[[ Given records open ]]
-- ==== Sys2Proof/Tests/Slice0.lean ====
section
/-! SUPPORT. Tests: words and ill-formed operands, one step of an instruction, and witnesses: for every statement a state that
meets its hypotheses. -/

namespace Sys2Proof.Tests

open Machine
set_option Elab.async false

/-! ### Small states -/

/-- A heat of one team with a 4 KiB scratchpad and a trap handler. -/
def demoHeat : HeatDesc :=
  { entry := 0x1000, handler := some 0x2000, loops := [{ kind := .c, extent := 2 }], perCore := 2, scratch := 4096
    splitM := some { vlen := 256, tcmKiB := 64 }, cls := .concurrent }

/-- Runner n of team 0 of heat 1 of partition 0, ready. -/
def demoRunner (n : Nat) : Runner :=
  { Runner.blank with
    stat := .ready
    ident := { Ident.blank with id := { heat := 1, runner := n }, cls := .concurrent } }

/-- A module at stage D with one partition, one heat, one team, one runner. -/
def demo : State :=
  { State.reset with
    r := demoRunner 0
    teams := [{ id := { heat := 1 }, uid := 1, stat := .resident, place := some { cores := [0] }, bars := Vector.replicate 16 {} }]
    heats := [{ part := 0, id := 1, uid := 2, desc := demoHeat, order := 1 }]
    parts := [{ Part.blank 0 with known := true, loaded := some { heats := [demoHeat] }, nextHeat := 2 }]
    pacer := { Pacer.reset with stage := .d } }

/-- The first byte of the scratchpad window. -/
def pad : Word := 0x01FF000000000000

/-- Scalar registers of the running runner set. -/
def withReg (s : State) (l : List (SR × Word)) : State := l.foldl (fun s x => s.setReg x.1 x.2) s

/-- A vector register of the running runner set, by tag and data. -/
def withVec (s : State) (r : VR) (tag : Byte) (data : BitVec 16384) : State := s.setVreg r { data := data, tag := tag }

/-- VL and VTYPE set. -/
def withVl (s : State) (vl : Nat) (vtype : Word) : State :=
  s.mapR fun r => { r with vect := { r.vect with vl := vl, vtype := vtype } }

/-- The running runner at system level, with a TEPC. -/
def atSystem (s : State) (tepc : Word) : State :=
  s.mapR fun r => { r with scal := { r.scal with sysr := { r.scal.sysr with sys := true, tepc := tepc } } }

/-- A strip whose protection holds, with some bytes counted. -/
def inStrip (s : State) (count : Nat) : State :=
  s.mapR fun r => { r with strip := { r.strip with sc := 9, active := true, prot := true, count := count } }

/-- A hand-off queue's contents set. -/
def withQueue (s : State) (q : QR) (l : List Word) : State := s.mapR fun r => { r with queues := r.queues.set q l }

/-- An element of a register after an instruction. -/
def elemAfter (i : Instr) (s : State) (r : VR) (f : Fmt) (j : Nat) : Option Nat :=
  match exec i s with
  | .next t => some ((t.vreg r).elem f j)
  | _ => none

/-- A scalar register after an instruction. -/
def regAfter (i : Instr) (s : State) (r : SR) : Option Word :=
  match exec i s with
  | .next t => some (t.reg r)
  | _ => none

/-- Something of the state an instruction leaves. -/
def stateAfter {α : Type} (i : Instr) (s : State) (f : State → α) : Option α :=
  match exec i s with
  | .next t => some (f t)
  | _ => none

theorem free_of {i : Instr} {s : State} (h1 : s.r.vq = []) (h2 : cvOf i = false) (h3 : s.world.badLanes = [])
    (h4 : s.myCore.att = none) (h5 : s.r.vect.bad = [] ∧ s.r.begun = none ∧ s.quota = none := by decide +kernel) : FreeToRun i s :=
  ⟨h1, by simp [State.convoyCheck, h2], h3, h5.1, h5.2.1, h5.2.2, fun a h => by rw [h4] at h; cases h⟩

/-! ### Words that are refused (R70) -/

theorem test_sb_and_immediate : decode 0x0400514700000064 = .error .unusedField := by decide +kernel
theorem test_unassigned_function : decode 0x0418000000000000 = .ok (.unassignedPattern 0x0418000000000000) := by decide +kernel
theorem test_eret_with_immediate : decode 0x240C000000000001 = .error .unusedField := by decide +kernel

/-! ### Ill-formed operands (R69, R70) -/

theorem test_wf_register_b_zero : (Instr.add 1 2 (.reg 0)).wf = false := by decide
theorem test_wf_field_control : (Instr.bfx 1 2 (.imm 0x4000)).wf = false := by decide
theorem test_wf_convert_integers : (Instr.fcvt 1 2 .i64 .u64).wf = false := by decide
theorem test_wf_absent_register : (Instr.rdcr 1 0x108).wf = false := by decide
theorem test_wf_read_only_register : (Instr.wrcr 0x004 1).wf = false := by decide
theorem test_wf_tlbinv_all : (Instr.tlbinv 1 true).wf = false := by decide
theorem test_wf_cinv_whole : (Instr.cinv 1 true).wf = false := by decide
theorem test_wf_pop_q1 : (Instr.qpop 1 1).wf = false := by decide
theorem test_wf_push_q2 : (Instr.qpush 2 1).wf = false := by decide
theorem test_wf_branch_q0 : (Instr.bq 1 0 0).wf = false := by decide
theorem test_wf_mask_complement : (Instr.vadd { mask := { neg := true } } 1 2 (.vec 3)).wf = false := by decide
theorem test_wf_chain_scalar : (Instr.vadd { cb := true } 1 2 (.scal 3)).wf = false := by decide
theorem test_wf_chain_c : (Instr.vadd { cc := true } 1 2 (.vec 3)).wf = false := by decide
theorem test_wf_pair_of_31 : (Instr.vtwosum {} 31 2 (.vec 3)).wf = false := by decide
theorem test_wf_vqpush_masked : (Instr.vqpush { mask := { reg := 1 } } 2 2 0).wf = false := by decide
theorem test_wf_vqpush_q0 : (Instr.vqpush {} 0 2 0).wf = false := by decide
theorem test_wf_vqpop_q2 : (Instr.vqpop {} 1 2).wf = false := by decide
theorem test_wf_tag : (Instr.vtag 8 11 0x90).wf = false := by decide
theorem test_wf_tag_range : (Instr.vtag 11 8 0x70).wf = false := by decide
theorem test_wf_block_scale : (Instr.vtag 8 8 0x74).wf = false := by decide
theorem test_wf_load_release : (Instr.vld { ord := .release } 1 2 3 0).wf = false := by decide
theorem test_wf_store_acquire : (Instr.vst { ord := .acquire } 1 2 3 0).wf = false := by decide
theorem test_wf_chain_vld : (Instr.vld { ca := true } 1 2 3 0).wf = false := by decide
theorem test_wf_stream_order : (Instr.stream { ord := .acquire } 1 2 3 0).wf = false := by decide
theorem test_wf_streamseg_one : (Instr.streamseg {} 1 2 3 0 0 0).wf = false := by decide
theorem test_wf_streamseg_end : (Instr.streamseg {} 30 2 3 0 2 0).wf = false := by decide
theorem test_wf_shape_format : (Instr.tshape 1 2 16 0x0E 0x0D 0x0E).wf = false := by decide
theorem test_wf_tlda_b : (Instr.tlda .lb0 1 2 0).wf = false := by decide
theorem test_wf_tldb_a : (Instr.tldb .la0 1 2 0).wf = false := by decide
theorem test_wf_tst_register : (Instr.tst 0 .acc 1 2 (some ⟨32, 0⟩)).wf = false := by decide
theorem test_wf_xtopk_zero : (Instr.xtopk {} 1 2 0 false 3).wf = false := by decide
theorem test_wf_xsort_pair : (Instr.xsort {} 31 2 false true 3).wf = false := by decide

/-- Words of the ialu group by R66 to R69, field by field. -/
theorem test_decode_ialu :
    [decode 0x0400518700000000,
     decode 0x0407F840FFFFFFFE,
     decode 0x0408518700000000,
     decode 0x040FF840FFFFFFFE,
     decode 0x0410518700000000,
     decode 0x0417F840FFFFFFFE,
     decode 0x0420518700000000,
     decode 0x0427F840FFFFFFFE,
     decode 0x0428518700000000,
     decode 0x042FF840FFFFFFFE,
     decode 0x0440518700000000,
     decode 0x0447F840FFFFFFFE,
     decode 0x0448518700000000,
     decode 0x044FF840FFFFFFFE,
     decode 0x0450518700000000,
     decode 0x0457F840FFFFFFFE,
     decode 0x0458518700000000,
     decode 0x045FF840FFFFFFFE,
     decode 0x0460518700000000,
     decode 0x0467F840FFFFFFFE,
     decode 0x0468518700000000,
     decode 0x046FF840FFFFFFFE,
     decode 0x0470518700000000,
     decode 0x0477F840FFFFFFFE,
     decode 0x0478518700000000,
     decode 0x04C3F840FFFFFFFE,
     decode 0x0480928000000000,
     decode 0x0484928000000000,
     decode 0x0488928000000000,
     decode 0x048C928000000000,
     decode 0x04A0928000000720,
     decode 0x04A4928B00000000,
     decode 0x04A8928000003F3F,
     decode 0x04C45140000001FF,
     decode 0x04C85000FFFFFFFF] =
    [.ok (.add 5 6 (.reg 7)),
     .ok (.sub 63 33 (.imm 0xFFFFFFFE)),
     .ok (.and 5 6 (.reg 7)),
     .ok (.or 63 33 (.imm 0xFFFFFFFE)),
     .ok (.xor 5 6 (.reg 7)),
     .ok (.andn 63 33 (.imm 0xFFFFFFFE)),
     .ok (.shl 5 6 (.reg 7)),
     .ok (.shr 63 33 (.imm 0xFFFFFFFE)),
     .ok (.sar 5 6 (.reg 7)),
     .ok (.rol 63 33 (.imm 0xFFFFFFFE)),
     .ok (.slt 5 6 (.reg 7)),
     .ok (.sltu 63 33 (.imm 0xFFFFFFFE)),
     .ok (.seq 5 6 (.reg 7)),
     .ok (.sne 63 33 (.imm 0xFFFFFFFE)),
     .ok (.min 5 6 (.reg 7)),
     .ok (.max 63 33 (.imm 0xFFFFFFFE)),
     .ok (.minu 5 6 (.reg 7)),
     .ok (.maxu 63 33 (.imm 0xFFFFFFFE)),
     .ok (.mul 5 6 (.reg 7)),
     .ok (.mulh 63 33 (.imm 0xFFFFFFFE)),
     .ok (.mulhu 5 6 (.reg 7)),
     .ok (.div 63 33 (.imm 0xFFFFFFFE)),
     .ok (.divu 5 6 (.reg 7)),
     .ok (.rem 63 33 (.imm 0xFFFFFFFE)),
     .ok (.remu 5 6 (.reg 7)),
     .ok (.sel 63 33 (.imm 0xFFFFFFFE)),
     .ok (.clz 9 10),
     .ok (.ctz 9 10),
     .ok (.popc 9 10),
     .ok (.brev 9 10),
     .ok (.bfx 9 10 (.imm 0x720)),
     .ok (.bfxu 9 10 (.reg 11)),
     .ok (.bfi 9 10 (.imm 0x3F3F)),
     .ok (.lih 5 5 0x1FF),
     .ok (.addpc 5 0xFFFFFFFF)] := by decide +kernel
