-- ==== Sys2Proof/Machine/Controller.lean ====
section
/-! DEFINITION. The controller operations (42_controller_ops.md R126 to R130): what their request does. The micro-program
of an accepted operation is run by `step`, one micro-op a step (R120). -/

namespace Sys2Proof.Machine

/-- CT.RESET (R126). -/
def execCtReset (s : State) : Host.Outcome State Fault Refusal :=
  accept .reset .empty s

/-- CT.INIT (R127). -/
def execCtInit (s : State) : Host.Outcome State Fault Refusal :=
  accept .init .empty s

/-- CT.SENDFRAME (R128). -/
def execCtSendframe (frame : List Byte) (s : State) : Host.Outcome State Fault Refusal :=
  accept .sendFrame (.frame frame) s

/-- CT.CMD (R129). -/
def execCtCmd (reg : Byte) (payload : List Byte) (s : State) : Host.Outcome State Fault Refusal :=
  accept .cmd (.command reg payload) s

/-- CT.OFF: from `Idle` to `PoweredOff` in one step; nothing is sent (R130, D12). -/
def execCtOff (s : State) : Host.Outcome State Fault Refusal :=
  if s.ready then
    if s.st = .idle then .next (({ s with st := .poweredOff }.respond .ok).elapse 1)
    else .refused .outOfSequence
  else .refused .notReady

end Sys2Proof.Machine
end

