-- ==== Sys2Proof/Laws/PerInstr.lean ====
section
/-! SUPPORT. For every instruction: its encoded form has the format the spec gives it. -/

/-- A well-formed host operation is encoded as a word that fits a pattern of R73, with as many stream bytes as the word
announces (R75); a well-formed bus command as the opcode byte of a register, with as many payload bytes as the table of R80
gives that register. -/
def Sys2Proof.Laws.EncodedFormat.Statement (i : Sys2Proof.Instr) : Prop :=
  ∀ c : Sys2Proof.Config, i.wellFormed c = true →
    match Sys2Proof.encode c i with
    | .request w stream => Sys2Proof.Safety.NamesOperation w ∧ stream.length = Sys2Proof.streamLength c w
    | .transaction opcode payload => ∃ r, opcode = c.addr r ∧ payload.length = c.payloadLength r

namespace Sys2Proof.Laws.EncodedFormat

open Sys2Proof

/-- Format H0 without a stream. -/
theorem h0 (c : Config) {n : Nat} (hn : n ∈ [0x2, 0x5, 0x6, 0x8, 0x9, 0xC]) :
    Safety.NamesOperation (wordH0 (BitVec.ofNat 4 n)) ∧
    ([] : List Byte).length = streamLength c (wordH0 (BitVec.ofNat 4 n)) := by
  rw [namesOperation_iff, streamLength, hopField_wordH0, reservedH0_wordH0]
  fin_cases hn <;> exact ⟨by decide, rfl⟩

/-- Format HP, and FB.QUERY in it. -/
theorem hp (c : Config) {n : Nat} (v : Bool) (x y : Int) (hn : n = 0x1 ∨ n = 0x4 ∨ n = 0x3 ∧ v = false) :
    Safety.NamesOperation (wordHP (BitVec.ofNat 4 n) v x y) ∧
    ([] : List Byte).length = streamLength c (wordHP (BitVec.ofNat 4 n) v x y) := by
  rw [namesOperation_iff, streamLength, hopField_wordHP, reservedHP_wordHP]
  rcases hn with rfl | rfl | ⟨rfl, rfl⟩
  · exact ⟨.inl ⟨rfl, rfl⟩, rfl⟩
  · exact ⟨.inr (.inr (.inl ⟨rfl, rfl⟩)), rfl⟩
  · exact ⟨.inr (.inl ⟨rfl, reservedHC_wordHP _ _ _⟩), rfl⟩

theorem fbWrite (x y : Int) (b : Bool) : Statement (.fbWrite x y b) :=
  fun c _ => hp c (n := 0x1) b x y (.inl rfl)

theorem fbClear : Statement .fbClear :=
  fun c _ => h0 c (n := 0x2) (by decide)

theorem fbQuery (x y : Int) : Statement (.fbQuery x y) :=
  fun c _ => hp c (n := 0x3) false x y (.inr (.inr ⟨rfl, rfl⟩))

theorem daPixel (x y : Int) (col : Color) : Statement (.daPixel x y col) :=
  fun c _ => hp c (n := 0x4) (bitOfColor col) x y (.inr (.inl rfl))

theorem daPush : Statement .daPush :=
  fun c _ => h0 c (n := 0x5) (by decide)

theorem daClearbuf : Statement .daClearbuf :=
  fun c _ => h0 c (n := 0x6) (by decide)

theorem ctReset : Statement .ctReset :=
  fun c _ => h0 c (n := 0x8) (by decide)

theorem ctInit : Statement .ctInit :=
  fun c _ => h0 c (n := 0x9) (by decide)

theorem ctSendframe (frame : List Byte) : Statement (.ctSendframe frame) := by
  intro c h
  have h' : frame.length = c.fbBytes := by simpa [Instr.wellFormed] using h
  show Safety.NamesOperation (wordH0 0xA#4) ∧ frame.length = streamLength c (wordH0 0xA#4)
  rw [namesOperation_iff, streamLength, hopField_wordH0, reservedH0_wordH0]
  exact ⟨by decide, h'⟩

theorem ctCmd (reg : Byte) (payload : List Byte) : Statement (.ctCmd reg payload) := by
  intro c h
  have h' : payload.length < 65536 := by simpa [Instr.wellFormed] using h
  show Safety.NamesOperation (wordHC 0xB#4 reg payload.length) ∧
    payload.length = streamLength c (wordHC 0xB#4 reg payload.length)
  rw [namesOperation_iff, streamLength, hopField_wordHC, reservedHC_wordHC, lengthField_wordHC _ _ _ h']
  exact ⟨.inr (.inr (.inr (.inl ⟨rfl, rfl⟩))), rfl⟩

theorem ctOff : Statement .ctOff :=
  fun c _ => h0 c (n := 0xC) (by decide)

theorem psr (p : Byte) : Statement (.psr p) :=
  fun _ _ => ⟨.psr, rfl, rfl⟩

theorem pwr (p0 p1 p2 p3 p4 : Byte) : Statement (.pwr p0 p1 p2 p3 p4) :=
  fun _ _ => ⟨.pwr, rfl, rfl⟩

theorem pon : Statement .pon :=
  fun _ _ => ⟨.pon, rfl, rfl⟩

theorem btst (p0 p1 p2 : Byte) : Statement (.btst p0 p1 p2) :=
  fun _ _ => ⟨.btst, rfl, rfl⟩

theorem pfs (p : Byte) : Statement (.pfs p) :=
  fun _ _ => ⟨.pfs, rfl, rfl⟩

theorem tse (p : Byte) : Statement (.tse p) :=
  fun _ _ => ⟨.tse, rfl, rfl⟩

theorem tcon (p : Byte) : Statement (.tcon p) :=
  fun _ _ => ⟨.tcon, rfl, rfl⟩

theorem cdi (p : Byte) : Statement (.cdi p) :=
  fun _ _ => ⟨.cdi, rfl, rfl⟩

theorem pll (p : Byte) : Statement (.pll p) :=
  fun _ _ => ⟨.pll, rfl, rfl⟩

theorem pof : Statement .pof :=
  fun _ _ => ⟨.pof, rfl, rfl⟩

theorem ptou : Statement .ptou :=
  fun _ _ => ⟨.ptou, rfl, rfl⟩

theorem dtm2 (frame : List Byte) : Statement (.dtm2 frame) :=
  fun _ h => ⟨.dtm2, rfl, eq_of_beq h⟩

theorem dsp : Statement .dsp :=
  fun _ _ => ⟨.dsp, rfl, rfl⟩

theorem drf : Statement .drf :=
  fun _ _ => ⟨.drf, rfl, rfl⟩

end Sys2Proof.Laws.EncodedFormat
end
[[ Given records closed ]]
| Your objective |
Would you output, from the records above, exactly the run of lines that starts at the line containing "theorem test_wf_absent_register : (Instr.rdcr" and ends at the line containing "theorem test_wf_chain_scalar : (Instr.vadd", and only that run?

| Answer to the exercise |
theorem test_wf_absent_register : (Instr.rdcr 1 0x108).wf = false := by decide
theorem test_wf_read_only_register : (Instr.wrcr 0x004 1).wf = false := by decide
theorem test_wf_tlbinv_all : (Instr.tlbinv 1 true).wf = false := by decide
theorem test_wf_cinv_whole : (Instr.cinv 1 true).wf = false := by decide
theorem test_wf_pop_q1 : (Instr.qpop 1 1).wf = false := by decide
theorem test_wf_push_q2 : (Instr.qpush 2 1).wf = false := by decide
theorem test_wf_branch_q0 : (Instr.bq 1 0 0).wf = false := by decide
theorem test_wf_mask_complement : (Instr.vadd { mask := { neg := true } } 1 2 (.vec 3)).wf = false := by decide
theorem test_wf_chain_scalar : (Instr.vadd { cb := true } 1 2 (.scal 3)).wf = false := by decide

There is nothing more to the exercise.